> [WHAT TO DO] Only one stretch of the data below is needed. Output the lines from the one with "releaseW d w (bits a 0 8)" up to and including the one with "if d.yields w then .done d", exactly as they stand.

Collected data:
▼

-- ==== Sys2Proof/Machine/Sequencer.lean ====
section
/-! DEFINITION. Machine/Sequencer.lean: the sequencer of a task (R69 to R78, R164, R165, R188, R189, R378) and the meanings of the schedule
words. A row names core and task; it acts when the word at the task's place has the row's opcode and the task can issue it. -/

namespace Sys2Proof.Machine

/-! ### Issue (R70) -/

/-- A task issues words: it runs or is in overrun, its core serves, its job is live (R85, R372). -/
def Dev.taskRuns (d : Dev) (c t : Nat) : Bool :=
  let k := d.task c t
  (k.state == .running || k.state == .overrun) && d.coreUp c && (d.job k.job).live

/-- Effective offset of a word (R70). -/
def Task.effOffset (k : Task) (word : Nat) : Nat := wOffset word + (match k.loop with
  | some l => if l.first ≤ k.pc then l.iter * l.period else 0
  | none => 0)

/-- The earliest cycle in which a word can issue: its effective offset, and after the word before it. -/
def Task.issueAt (k : Task) (word : Nat) : Task :=
  { k with lastCycle := if k.issued then max (k.effOffset word) (k.lastCycle + 1) else k.effOffset word, issued := true }

/-- The sequencer goes on to a word; past the last word of a body the loop runs again or ends (R74). -/
def Task.goTo (k : Task) (next : Nat) : Task :=
  match k.loop with
  | some l =>
    if next ≤ l.last then { k with pc := next }
    else if 0 < l.left then { k with pc := l.first, loop := some { l with left := l.left - 1, iter := l.iter + 1 } }
    else { k with pc := next, loop := none }
  | none => { k with pc := next }

/-- The next word after `i` with one of some opcodes. -/
def Dev.findWord (d : Dev) (c t i : Nat) (p : Nat → Bool) : Option Nat :=
  ((List.range (d.task c t).schedWords).filter (fun k => decide (i < k))).find? (fun k => p (d.wordAt c t k))

/-! ### Summaries (R188, R189) -/

/-- SUMM: the value of a source, with whether it is FP32. -/
def Dev.summVal (d : Dev) (w : Who) (src ix : Nat) : Nat × Bool :=
  let k := d.tk w
  let f := k.flagsProg
  if src = 0 then mgetD k.redRes ix (0, false)
  else if src = 1 then (mgetD k.eleCnt ix 0, false)
  else if src = 2 then
    ((if ix = 0 then f.nan else if ix = 1 then f.ovf else if ix = 2 then f.unf else if ix = 3 then f.sat else k.emptyRow).toNat, false)
  else (mgetD (d.core w.core).tallies ix 0, false)

/-- BRANCH: a register against a condition code. -/
def branchTaken (v : Nat × Bool) (cond : Nat) : Bool :=
  let sgn : Option Int :=
    if v.2 then (match f32 v.1 with
      | .nan _ _ => none
      | .zero _ => some 0
      | x => some (if x.neg then -1 else 1))
    else some (sext 32 v.1)
  match sgn with
  | none => cond == 1
  | some s =>
    if cond = 0 then s == 0 else if cond = 1 then s != 0 else if cond = 2 then decide (s < 0) else if cond = 3 then decide (0 ≤ s)
    else if cond = 4 then decide (0 < s) else if cond = 5 then decide (s ≤ 0) else false

/-! ### Tallies and windows -/

/-- TLY_ADD (R72, R76); one into a contained slice is dropped (R19). -/
def tlyAddW (d : Dev) (w : Who) (a : Nat) : WRes :=
  let c := if bit a 24 then w.core else bits a 16 8
  if d.sliceUp (c / 64) then .done (d.onCore c (fun x => x.addTally (bits a 0 8) (bits a 8 8))) else .done (d.sliceDown w.core w.task w.word)

/-- TLY_WAIT: subtracts the threshold once the tally has reached it; one round is its limit (R75). -/
def tlyWaitW (d : Dev) (w : Who) (a : Nat) : WRes :=
  let v := mgetD (d.core w.core).tallies (bits a 0 8) 0
  if bits a 8 20 ≤ v then .done (d.onCore w.core (fun x => { x with tallies := mset x.tallies (bits a 0 8) (v - bits a 8 20) }))
  else .hold (.tally (bits a 0 8)) 1

/-- WINDOW (R385). -/
def windowW (d : Dev) (w : Who) (a : Nat) : WRes :=
  .done (d.onCore w.core (fun x => { x with windows := match mget x.windows (bits a 0 4) with
    | some v => mset x.windows (bits a 0 4) { v with isOpen := bit a 4 }
    | none => x.windows }))

/-! ### One word -/

def evNone : EngEv := ⟨0, .none⟩

/-- Speculation is shed in the round whose program a task runs (R36, R77). -/
def Dev.shed (d : Dev) (w : Who) : Bool := d.shedIn (d.tk w).job (d.tk w).progRound

/-- The adaptation share is yielded in the round whose program a task runs (R36, R77). -/
def Dev.yields (d : Dev) (w : Who) : Bool := d.yieldedIn (d.tk w).job (d.tk w).progRound

/-! ### Engines shared by tasks (R145, R147, R164) -/

/-- The engine of an opcode: 1 matrix engine, 2 element engine, 3 reduction unit, 4 sampler of the slice, 0 none. -/
def engineOf (op : Nat) : Nat :=
  if op = 0x02 then 1 else if op = 0x05 ∨ op = 0x06 ∨ op = 0x07 then 2 else if op = 0x08 then 3 else if op = 0x10 then 4 else 0

/-- Words of other tasks on some cores that are held and were issued before a task's word. -/
def Dev.ahead (d : Dev) (w : Who) (cores : Nat → Bool) : List Who :=
  let mine := match (d.tk w).wait with
    | some x => x.order
    | none => d.holds
  (d.cores.filter (fun c => cores c.1)).flatMap (fun c => (c.2.tasks.filter (fun t => !(c.1 == w.core && t.1 == w.task) &&
    t.2.wait.any (fun x => decide (x.order < mine)))).map (fun t => ⟨c.1, t.1, t.2.pc⟩))

/-- Accumulator bytes that a word writes, as a matrix run, or reads, as an element program (R143, R169). -/
def Dev.accBytes (d : Dev) (w : Who) (word : Nat) : List (Int × Int) :=
  let k := d.tk w
  let r := k.desc (wDesc word)
  if wOpcode word = 0x02 then
    [((128 * mwBase word : Nat), (128 * (mwBase word + (if mrDrain r then 1 else (mrN r + 31) / 32) * mrM r) : Nat))]
  else if wOpcode word = 0x05 then
    ((List.range (epNin r)).filter (fun i => bit (fld r 37 1) i)).map (fun i =>
      let t := k.desc (wFirst word + i)
      ((tAddr t : Int) + (tSpan t).1, (tAddr t : Int) + (tSpan t).2))
  else []

/-- A held word issued before, of another task, has the word's engine, or accumulator entries that the word reads after its writes or writes
after its reads. -/
def Dev.engineHeld (d : Dev) (w : Who) (word : Nat) : Bool :=
  let e := engineOf (wOpcode word)
  if e = 0 then false
  else (d.ahead w (fun c => if e = 4 then c / 64 == w.core / 64 else c == w.core)).any (fun y =>
    let op := wOpcode (d.wordAt y.core y.task y.word)
    engineOf op == e || (op != wOpcode word && (d.accBytes y (d.wordAt y.core y.task y.word)).any (fun r => (d.accBytes w word).any (overlaps r))))

/-- What a word does. Control words move the sequencer in `nextPc`. -/
def wordEffect (d : Dev) (w : Who) (word : Nat) (ev : EngEv) (now : Nat) : WRes :=
  let a := wArgs word
  let i := wDesc word
  match wOpcode word with
  -- a word with an uncorrectable error reads as zeros, a NOP (R365)
  | 0x00 =>
    let at_ := (d.tk w).base + (d.tk w).schedAddr + 8 * w.word
    .done (d.eccRead w.core w.task w.word (d.tk w).progRound ((d.core w.core).badWords [((at_ : Nat), (at_ + 8 : Nat))]))
  | 0x02 => matRunW d w i (mwBase word) (d.weightIdx w (mrWgt ((d.tk w).desc i))) ev
  | 0x03 => relayW d w i
  | 0x04 => gateSetW d w i
  | 0x05 => eleRunW d w i (wFirst word) ev
  | 0x06 => eleScanW d w i ev
  | 0x07 => convertW d w i ev
  | 0x08 => redRunW d w i (bits a 12 4) ev
  | 0x09 => pumpW d w i (pwKind word)
  | 0x0A => releaseW d w (bits a 0 8)
  | 0x0B => tlyAddW d w a
  | 0x0C => tlyWaitW d w a
  | 0x0D => .done (d.onTask w.core w.task (fun k => { k with sums := mset k.sums (bits a 0 4) (d.summVal w (bits a 4 4) (bits a 8 12)) }))
  | 0x10 => smpReqW d w i
  | 0x11 => if d.shed w then .done d else specOpenW d w i
  | 0x12 => if d.shed w then .done d else specCommitW d w i
  | 0x13 => if d.shed w then .done d else specAbortW d w i
  | 0x14 => emberOutW d w i
  | 0x15 => emberInW d w i
  | 0x16 => resultW d w (bits a 0 8) (bit a 8) now
  | 0x17 => windowW d w a
  | 0x18 =>
    if d.yields w then .done d
    else if bit a 0 then .done (d.onTask w.core w.task (fun k => { k with adapting := true }))
    else .done ((if d.lastSpan w then d.adaptSpanEnd w else d).onTask w.core w.task (fun k => { k with adapting := false, spanned := true }))
  | 0x19 => statFlushW d w i
  | _ => .done d

/-- A sequencer that comes into a span whose words are withheld goes on to the word that ends it: no word of the span issues (R77, R347). -/
def Dev.skipSpan (d : Dev) (w : Who) (k : Task) : Task :=
  let go (p : Nat → Bool) : Task := { k with pc := if p (d.wordAt w.core w.task k.pc) then k.pc else (d.findWord w.core w.task k.pc p).getD k.pc }
  if d.shed w && ((specSpans ((List.range k.schedWords).map (d.wordAt w.core w.task))).getD k.pc none).isSome then
    go (fun x => wOpcode x == 0x12 || wOpcode x == 0x13)
  else if d.yields w && d.spanWord w.core w.task k.pc then go (fun x => wOpcode x == 0x18 && !bit (wArgs x) 0)
  else k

▲

> [EXERCISE RESPONSE]
  | 0x0A => releaseW d w (bits a 0 8)
  | 0x0B => tlyAddW d w a
  | 0x0C => tlyWaitW d w a
  | 0x0D => .done (d.onTask w.core w.task (fun k => { k with sums := mset k.sums (bits a 0 4) (d.summVal w (bits a 4 4) (bits a 8 12)) }))
  | 0x10 => smpReqW d w i
  | 0x11 => if d.shed w then .done d else specOpenW d w i
  | 0x12 => if d.shed w then .done d else specCommitW d w i
  | 0x13 => if d.shed w then .done d else specAbortW d w i
  | 0x14 => emberOutW d w i
  | 0x15 => emberInW d w i
  | 0x16 => resultW d w (bits a 0 8) (bit a 8) now
  | 0x17 => windowW d w a
  | 0x18 =>
    if d.yields w then .done d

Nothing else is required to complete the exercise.